- [Aim of the task]: For the records below, tally the lines that include the word "pruneItem" and give only the tally.

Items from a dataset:

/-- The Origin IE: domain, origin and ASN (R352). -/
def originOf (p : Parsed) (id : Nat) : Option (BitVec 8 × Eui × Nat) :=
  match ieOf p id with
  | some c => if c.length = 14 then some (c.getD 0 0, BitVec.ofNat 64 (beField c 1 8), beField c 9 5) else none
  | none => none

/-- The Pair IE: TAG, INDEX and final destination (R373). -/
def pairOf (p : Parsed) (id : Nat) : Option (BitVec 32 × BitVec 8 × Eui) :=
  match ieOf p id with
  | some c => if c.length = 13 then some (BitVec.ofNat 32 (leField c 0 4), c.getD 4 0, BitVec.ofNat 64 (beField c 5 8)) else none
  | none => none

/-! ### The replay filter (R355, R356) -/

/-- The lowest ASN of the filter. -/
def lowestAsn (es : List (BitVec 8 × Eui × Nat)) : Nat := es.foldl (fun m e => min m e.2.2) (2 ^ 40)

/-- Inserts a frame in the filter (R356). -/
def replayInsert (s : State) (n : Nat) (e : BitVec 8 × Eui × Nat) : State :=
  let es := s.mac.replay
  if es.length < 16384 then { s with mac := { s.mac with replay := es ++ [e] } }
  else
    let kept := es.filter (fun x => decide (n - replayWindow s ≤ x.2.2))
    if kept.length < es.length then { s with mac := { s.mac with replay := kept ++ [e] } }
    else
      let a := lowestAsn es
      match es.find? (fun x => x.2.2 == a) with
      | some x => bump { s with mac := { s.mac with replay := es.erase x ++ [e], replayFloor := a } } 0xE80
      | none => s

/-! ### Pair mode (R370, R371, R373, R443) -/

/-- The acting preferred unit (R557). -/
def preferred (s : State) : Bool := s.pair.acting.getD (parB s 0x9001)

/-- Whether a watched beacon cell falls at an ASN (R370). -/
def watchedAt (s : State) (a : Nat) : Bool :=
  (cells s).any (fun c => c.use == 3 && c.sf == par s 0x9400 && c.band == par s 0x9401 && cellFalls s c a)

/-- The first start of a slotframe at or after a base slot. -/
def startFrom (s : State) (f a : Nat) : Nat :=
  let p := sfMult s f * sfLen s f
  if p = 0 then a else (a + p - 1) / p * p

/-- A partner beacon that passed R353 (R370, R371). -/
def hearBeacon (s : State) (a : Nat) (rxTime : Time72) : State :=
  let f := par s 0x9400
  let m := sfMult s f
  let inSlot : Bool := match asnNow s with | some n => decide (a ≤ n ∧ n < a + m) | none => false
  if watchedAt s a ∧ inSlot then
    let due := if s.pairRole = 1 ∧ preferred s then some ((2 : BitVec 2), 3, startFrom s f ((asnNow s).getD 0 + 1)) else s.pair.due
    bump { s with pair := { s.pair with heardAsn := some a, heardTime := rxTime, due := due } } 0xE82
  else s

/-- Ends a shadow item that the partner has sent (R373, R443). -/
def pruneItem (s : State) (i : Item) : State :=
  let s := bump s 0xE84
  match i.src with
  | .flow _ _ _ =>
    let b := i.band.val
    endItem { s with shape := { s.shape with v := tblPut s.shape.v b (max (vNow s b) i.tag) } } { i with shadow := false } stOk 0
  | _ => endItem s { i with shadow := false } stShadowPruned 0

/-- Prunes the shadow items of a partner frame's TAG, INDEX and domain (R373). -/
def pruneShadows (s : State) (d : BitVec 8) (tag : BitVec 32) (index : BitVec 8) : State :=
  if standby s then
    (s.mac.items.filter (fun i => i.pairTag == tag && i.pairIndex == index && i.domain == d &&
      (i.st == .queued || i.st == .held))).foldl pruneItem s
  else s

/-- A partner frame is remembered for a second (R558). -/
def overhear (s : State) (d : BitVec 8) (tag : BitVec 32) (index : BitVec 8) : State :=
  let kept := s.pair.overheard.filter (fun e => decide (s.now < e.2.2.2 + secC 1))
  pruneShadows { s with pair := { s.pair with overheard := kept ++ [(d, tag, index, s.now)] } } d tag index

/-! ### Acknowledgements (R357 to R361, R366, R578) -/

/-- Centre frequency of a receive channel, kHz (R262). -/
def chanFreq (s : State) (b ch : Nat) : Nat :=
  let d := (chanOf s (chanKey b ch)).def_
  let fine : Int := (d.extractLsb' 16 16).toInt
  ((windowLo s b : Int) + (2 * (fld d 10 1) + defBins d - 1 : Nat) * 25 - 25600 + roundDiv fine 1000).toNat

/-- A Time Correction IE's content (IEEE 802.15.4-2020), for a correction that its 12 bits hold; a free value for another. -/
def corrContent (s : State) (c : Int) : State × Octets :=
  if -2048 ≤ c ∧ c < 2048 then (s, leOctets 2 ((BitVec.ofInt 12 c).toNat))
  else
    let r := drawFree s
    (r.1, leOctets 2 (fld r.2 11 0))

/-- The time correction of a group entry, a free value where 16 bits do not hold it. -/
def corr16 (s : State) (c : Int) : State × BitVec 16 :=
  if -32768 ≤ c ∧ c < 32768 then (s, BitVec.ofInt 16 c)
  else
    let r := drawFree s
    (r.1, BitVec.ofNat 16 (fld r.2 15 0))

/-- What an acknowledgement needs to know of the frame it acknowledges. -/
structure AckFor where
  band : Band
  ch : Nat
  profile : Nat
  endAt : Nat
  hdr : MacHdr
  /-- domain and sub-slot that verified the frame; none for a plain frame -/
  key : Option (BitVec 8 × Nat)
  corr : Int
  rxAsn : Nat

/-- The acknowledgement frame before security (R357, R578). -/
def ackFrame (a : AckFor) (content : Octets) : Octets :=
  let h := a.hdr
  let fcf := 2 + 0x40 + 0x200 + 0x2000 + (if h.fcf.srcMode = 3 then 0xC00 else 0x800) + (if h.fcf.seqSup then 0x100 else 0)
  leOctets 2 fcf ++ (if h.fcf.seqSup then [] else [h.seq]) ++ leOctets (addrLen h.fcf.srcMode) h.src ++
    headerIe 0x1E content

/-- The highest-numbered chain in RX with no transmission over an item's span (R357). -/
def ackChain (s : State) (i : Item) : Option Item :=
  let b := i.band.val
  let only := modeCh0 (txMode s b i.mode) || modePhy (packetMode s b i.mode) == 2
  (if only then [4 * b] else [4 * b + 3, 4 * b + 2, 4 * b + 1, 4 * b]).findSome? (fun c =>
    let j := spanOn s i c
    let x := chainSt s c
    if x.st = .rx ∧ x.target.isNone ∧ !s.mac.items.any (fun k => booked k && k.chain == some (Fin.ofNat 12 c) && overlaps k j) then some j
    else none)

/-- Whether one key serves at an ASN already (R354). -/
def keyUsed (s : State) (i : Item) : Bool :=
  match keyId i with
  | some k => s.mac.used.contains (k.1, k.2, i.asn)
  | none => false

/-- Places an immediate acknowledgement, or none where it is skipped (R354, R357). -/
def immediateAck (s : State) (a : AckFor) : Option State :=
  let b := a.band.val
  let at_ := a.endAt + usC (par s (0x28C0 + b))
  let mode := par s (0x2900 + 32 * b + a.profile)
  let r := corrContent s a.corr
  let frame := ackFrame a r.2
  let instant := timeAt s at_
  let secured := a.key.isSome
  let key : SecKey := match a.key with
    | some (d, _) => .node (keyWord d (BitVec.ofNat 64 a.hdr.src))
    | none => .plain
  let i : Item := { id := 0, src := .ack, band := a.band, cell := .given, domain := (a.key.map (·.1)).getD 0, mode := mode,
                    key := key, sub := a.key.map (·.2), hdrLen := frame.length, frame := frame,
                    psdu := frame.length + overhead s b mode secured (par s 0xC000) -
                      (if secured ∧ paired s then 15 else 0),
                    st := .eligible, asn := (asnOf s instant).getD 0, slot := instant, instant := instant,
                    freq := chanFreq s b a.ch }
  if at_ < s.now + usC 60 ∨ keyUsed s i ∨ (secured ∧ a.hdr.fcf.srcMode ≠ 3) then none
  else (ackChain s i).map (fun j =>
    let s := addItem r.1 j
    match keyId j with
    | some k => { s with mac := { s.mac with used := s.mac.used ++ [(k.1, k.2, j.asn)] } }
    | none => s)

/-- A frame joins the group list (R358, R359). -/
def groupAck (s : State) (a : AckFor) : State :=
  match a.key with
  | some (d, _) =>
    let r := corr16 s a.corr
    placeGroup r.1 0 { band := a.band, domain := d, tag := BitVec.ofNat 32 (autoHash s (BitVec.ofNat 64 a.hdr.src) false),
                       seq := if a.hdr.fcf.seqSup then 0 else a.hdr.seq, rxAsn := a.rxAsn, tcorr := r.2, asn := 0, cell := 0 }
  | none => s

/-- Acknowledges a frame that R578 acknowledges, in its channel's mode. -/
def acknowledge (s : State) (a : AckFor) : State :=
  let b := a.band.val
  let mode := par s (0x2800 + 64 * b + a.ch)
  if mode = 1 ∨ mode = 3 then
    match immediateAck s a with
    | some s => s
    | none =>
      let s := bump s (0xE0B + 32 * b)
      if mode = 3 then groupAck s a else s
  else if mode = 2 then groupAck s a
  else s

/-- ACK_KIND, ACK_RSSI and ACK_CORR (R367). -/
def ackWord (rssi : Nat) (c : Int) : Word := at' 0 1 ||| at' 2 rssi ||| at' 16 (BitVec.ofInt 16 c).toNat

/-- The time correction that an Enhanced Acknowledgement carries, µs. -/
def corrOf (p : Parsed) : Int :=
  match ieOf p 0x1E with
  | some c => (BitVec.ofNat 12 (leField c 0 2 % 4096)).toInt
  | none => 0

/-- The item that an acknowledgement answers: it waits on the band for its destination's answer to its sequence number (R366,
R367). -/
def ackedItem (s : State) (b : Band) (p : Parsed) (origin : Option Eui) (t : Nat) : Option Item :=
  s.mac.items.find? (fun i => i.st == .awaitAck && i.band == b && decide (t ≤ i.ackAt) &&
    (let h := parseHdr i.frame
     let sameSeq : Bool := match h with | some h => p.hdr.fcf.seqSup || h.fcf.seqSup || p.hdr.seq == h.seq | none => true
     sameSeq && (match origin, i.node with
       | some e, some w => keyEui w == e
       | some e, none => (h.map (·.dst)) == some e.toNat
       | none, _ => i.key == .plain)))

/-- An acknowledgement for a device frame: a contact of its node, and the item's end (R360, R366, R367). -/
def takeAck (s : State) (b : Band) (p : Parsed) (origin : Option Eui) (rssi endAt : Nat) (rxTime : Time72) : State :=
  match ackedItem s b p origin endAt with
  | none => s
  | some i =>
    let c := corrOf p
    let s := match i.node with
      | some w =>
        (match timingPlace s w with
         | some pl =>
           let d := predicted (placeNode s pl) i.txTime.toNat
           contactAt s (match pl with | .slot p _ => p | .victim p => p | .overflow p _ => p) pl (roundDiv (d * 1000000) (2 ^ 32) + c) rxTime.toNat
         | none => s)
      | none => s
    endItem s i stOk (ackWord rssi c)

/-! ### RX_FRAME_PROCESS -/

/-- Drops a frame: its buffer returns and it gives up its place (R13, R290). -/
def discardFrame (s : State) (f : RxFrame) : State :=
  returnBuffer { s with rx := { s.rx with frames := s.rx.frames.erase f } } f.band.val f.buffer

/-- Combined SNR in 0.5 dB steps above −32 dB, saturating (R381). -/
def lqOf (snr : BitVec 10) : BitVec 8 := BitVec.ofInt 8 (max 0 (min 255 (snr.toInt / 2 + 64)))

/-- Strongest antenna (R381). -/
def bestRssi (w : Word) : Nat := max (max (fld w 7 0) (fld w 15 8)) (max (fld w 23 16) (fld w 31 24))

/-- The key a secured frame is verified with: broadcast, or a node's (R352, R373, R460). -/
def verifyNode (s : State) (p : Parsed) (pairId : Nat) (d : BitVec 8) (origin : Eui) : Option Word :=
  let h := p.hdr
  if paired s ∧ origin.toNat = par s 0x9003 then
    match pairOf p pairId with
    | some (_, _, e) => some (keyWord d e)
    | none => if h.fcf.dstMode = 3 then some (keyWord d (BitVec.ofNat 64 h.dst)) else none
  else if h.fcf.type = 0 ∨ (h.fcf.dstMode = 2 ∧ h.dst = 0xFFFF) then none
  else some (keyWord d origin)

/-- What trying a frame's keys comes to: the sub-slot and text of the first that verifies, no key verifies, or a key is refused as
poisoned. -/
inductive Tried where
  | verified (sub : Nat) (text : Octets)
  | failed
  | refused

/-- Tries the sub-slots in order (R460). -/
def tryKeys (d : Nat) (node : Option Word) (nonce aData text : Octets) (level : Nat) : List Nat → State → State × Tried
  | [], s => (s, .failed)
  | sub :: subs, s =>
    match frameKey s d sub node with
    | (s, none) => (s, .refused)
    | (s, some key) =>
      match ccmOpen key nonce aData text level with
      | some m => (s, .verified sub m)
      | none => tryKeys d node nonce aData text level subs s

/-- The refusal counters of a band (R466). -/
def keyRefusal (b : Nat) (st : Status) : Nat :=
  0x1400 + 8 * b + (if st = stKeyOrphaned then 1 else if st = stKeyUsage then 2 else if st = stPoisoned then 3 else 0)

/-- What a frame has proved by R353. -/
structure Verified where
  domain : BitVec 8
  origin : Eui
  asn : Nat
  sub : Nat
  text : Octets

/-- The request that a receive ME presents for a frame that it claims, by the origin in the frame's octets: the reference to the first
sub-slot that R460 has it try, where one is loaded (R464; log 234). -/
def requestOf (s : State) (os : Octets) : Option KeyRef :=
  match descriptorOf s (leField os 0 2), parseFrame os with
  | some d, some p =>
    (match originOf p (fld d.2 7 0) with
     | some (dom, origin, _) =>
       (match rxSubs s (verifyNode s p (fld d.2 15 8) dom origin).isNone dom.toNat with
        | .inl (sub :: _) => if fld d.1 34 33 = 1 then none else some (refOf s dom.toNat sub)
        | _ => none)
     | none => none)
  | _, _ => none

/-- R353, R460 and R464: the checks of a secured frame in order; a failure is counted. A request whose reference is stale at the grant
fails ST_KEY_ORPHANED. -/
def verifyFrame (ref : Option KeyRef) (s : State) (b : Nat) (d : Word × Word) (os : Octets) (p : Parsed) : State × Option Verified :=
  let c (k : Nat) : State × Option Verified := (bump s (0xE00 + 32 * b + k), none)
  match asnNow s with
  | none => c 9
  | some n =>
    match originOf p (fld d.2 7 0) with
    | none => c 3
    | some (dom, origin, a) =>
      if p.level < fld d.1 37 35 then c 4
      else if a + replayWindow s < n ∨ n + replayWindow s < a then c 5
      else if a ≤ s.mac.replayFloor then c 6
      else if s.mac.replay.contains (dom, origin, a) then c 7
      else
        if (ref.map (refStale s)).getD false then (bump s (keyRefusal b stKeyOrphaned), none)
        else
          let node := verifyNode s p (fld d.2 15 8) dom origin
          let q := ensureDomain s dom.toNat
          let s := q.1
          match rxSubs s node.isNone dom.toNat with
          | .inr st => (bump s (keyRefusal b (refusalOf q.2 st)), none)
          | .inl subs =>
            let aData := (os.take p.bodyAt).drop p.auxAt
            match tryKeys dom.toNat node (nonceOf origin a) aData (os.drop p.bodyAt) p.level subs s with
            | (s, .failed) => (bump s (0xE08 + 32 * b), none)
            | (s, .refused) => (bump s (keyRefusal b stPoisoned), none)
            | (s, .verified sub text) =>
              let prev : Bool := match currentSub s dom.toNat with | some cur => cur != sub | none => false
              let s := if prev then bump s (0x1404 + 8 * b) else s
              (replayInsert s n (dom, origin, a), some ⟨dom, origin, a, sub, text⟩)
--
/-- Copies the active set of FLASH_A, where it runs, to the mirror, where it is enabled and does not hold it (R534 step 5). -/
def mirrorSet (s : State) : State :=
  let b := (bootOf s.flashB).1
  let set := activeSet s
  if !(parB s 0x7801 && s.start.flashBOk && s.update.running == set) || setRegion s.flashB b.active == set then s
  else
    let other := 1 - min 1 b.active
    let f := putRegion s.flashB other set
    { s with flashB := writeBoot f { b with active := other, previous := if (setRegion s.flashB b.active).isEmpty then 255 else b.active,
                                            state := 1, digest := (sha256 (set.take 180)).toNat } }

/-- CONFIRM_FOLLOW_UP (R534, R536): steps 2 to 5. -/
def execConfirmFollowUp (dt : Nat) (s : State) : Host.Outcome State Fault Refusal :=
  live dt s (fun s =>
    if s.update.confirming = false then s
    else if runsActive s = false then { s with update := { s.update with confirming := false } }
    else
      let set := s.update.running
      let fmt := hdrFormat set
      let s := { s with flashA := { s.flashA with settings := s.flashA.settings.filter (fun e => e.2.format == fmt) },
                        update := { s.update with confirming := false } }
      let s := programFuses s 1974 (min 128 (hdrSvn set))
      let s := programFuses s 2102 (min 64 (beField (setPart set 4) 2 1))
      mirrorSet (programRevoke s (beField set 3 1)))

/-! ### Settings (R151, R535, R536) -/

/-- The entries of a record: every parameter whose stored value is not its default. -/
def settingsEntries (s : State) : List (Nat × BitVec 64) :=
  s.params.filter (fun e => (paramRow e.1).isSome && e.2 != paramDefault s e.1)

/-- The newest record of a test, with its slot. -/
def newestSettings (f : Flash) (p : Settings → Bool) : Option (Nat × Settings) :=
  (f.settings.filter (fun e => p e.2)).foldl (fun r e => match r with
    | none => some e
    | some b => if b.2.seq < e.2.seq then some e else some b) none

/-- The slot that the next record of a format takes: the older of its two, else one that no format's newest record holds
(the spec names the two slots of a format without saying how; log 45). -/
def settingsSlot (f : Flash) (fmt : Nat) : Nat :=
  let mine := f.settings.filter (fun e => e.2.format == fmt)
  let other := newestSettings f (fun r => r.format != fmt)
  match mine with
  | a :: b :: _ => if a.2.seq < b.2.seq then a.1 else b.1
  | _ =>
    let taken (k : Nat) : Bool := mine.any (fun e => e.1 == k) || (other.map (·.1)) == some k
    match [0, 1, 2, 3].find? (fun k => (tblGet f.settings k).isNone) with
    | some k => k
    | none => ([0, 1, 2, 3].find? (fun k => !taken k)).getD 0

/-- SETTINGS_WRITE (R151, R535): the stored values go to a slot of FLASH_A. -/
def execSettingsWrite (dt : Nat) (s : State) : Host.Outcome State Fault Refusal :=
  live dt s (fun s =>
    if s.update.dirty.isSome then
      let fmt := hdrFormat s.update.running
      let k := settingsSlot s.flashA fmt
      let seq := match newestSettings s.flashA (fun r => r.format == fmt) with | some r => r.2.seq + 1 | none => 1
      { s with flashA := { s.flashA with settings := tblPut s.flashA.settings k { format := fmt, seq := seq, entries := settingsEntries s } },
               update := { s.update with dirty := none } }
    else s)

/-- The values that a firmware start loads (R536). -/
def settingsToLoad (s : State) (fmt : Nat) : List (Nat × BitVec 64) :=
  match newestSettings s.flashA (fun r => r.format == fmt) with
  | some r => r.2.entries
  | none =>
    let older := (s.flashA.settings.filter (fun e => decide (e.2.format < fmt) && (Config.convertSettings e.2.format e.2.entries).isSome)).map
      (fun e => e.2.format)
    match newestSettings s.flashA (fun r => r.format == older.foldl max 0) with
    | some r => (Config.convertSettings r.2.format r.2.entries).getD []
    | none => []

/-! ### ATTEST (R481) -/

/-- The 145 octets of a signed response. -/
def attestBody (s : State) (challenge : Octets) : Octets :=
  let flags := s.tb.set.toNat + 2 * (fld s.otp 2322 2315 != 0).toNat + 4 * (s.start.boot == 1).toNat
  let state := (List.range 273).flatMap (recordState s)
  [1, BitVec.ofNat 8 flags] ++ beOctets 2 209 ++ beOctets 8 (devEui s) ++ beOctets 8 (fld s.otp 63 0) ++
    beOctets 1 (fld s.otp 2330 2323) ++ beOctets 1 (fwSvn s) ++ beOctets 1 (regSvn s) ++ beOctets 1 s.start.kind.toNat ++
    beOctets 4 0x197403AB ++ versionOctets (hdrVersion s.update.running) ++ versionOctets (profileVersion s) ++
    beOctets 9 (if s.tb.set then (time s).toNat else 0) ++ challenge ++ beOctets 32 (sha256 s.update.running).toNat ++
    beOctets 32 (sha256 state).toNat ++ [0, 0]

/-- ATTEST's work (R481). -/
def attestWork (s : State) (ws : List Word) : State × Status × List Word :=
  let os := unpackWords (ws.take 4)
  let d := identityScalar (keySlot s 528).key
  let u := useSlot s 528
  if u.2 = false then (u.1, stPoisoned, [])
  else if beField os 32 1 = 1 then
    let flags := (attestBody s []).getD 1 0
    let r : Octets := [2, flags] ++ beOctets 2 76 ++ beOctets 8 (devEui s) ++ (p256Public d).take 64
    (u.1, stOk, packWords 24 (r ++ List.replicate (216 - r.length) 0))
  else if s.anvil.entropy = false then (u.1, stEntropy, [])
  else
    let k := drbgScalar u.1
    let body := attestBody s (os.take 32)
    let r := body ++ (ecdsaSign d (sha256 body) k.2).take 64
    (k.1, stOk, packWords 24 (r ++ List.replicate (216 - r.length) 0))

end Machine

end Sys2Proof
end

- [Your response]: 2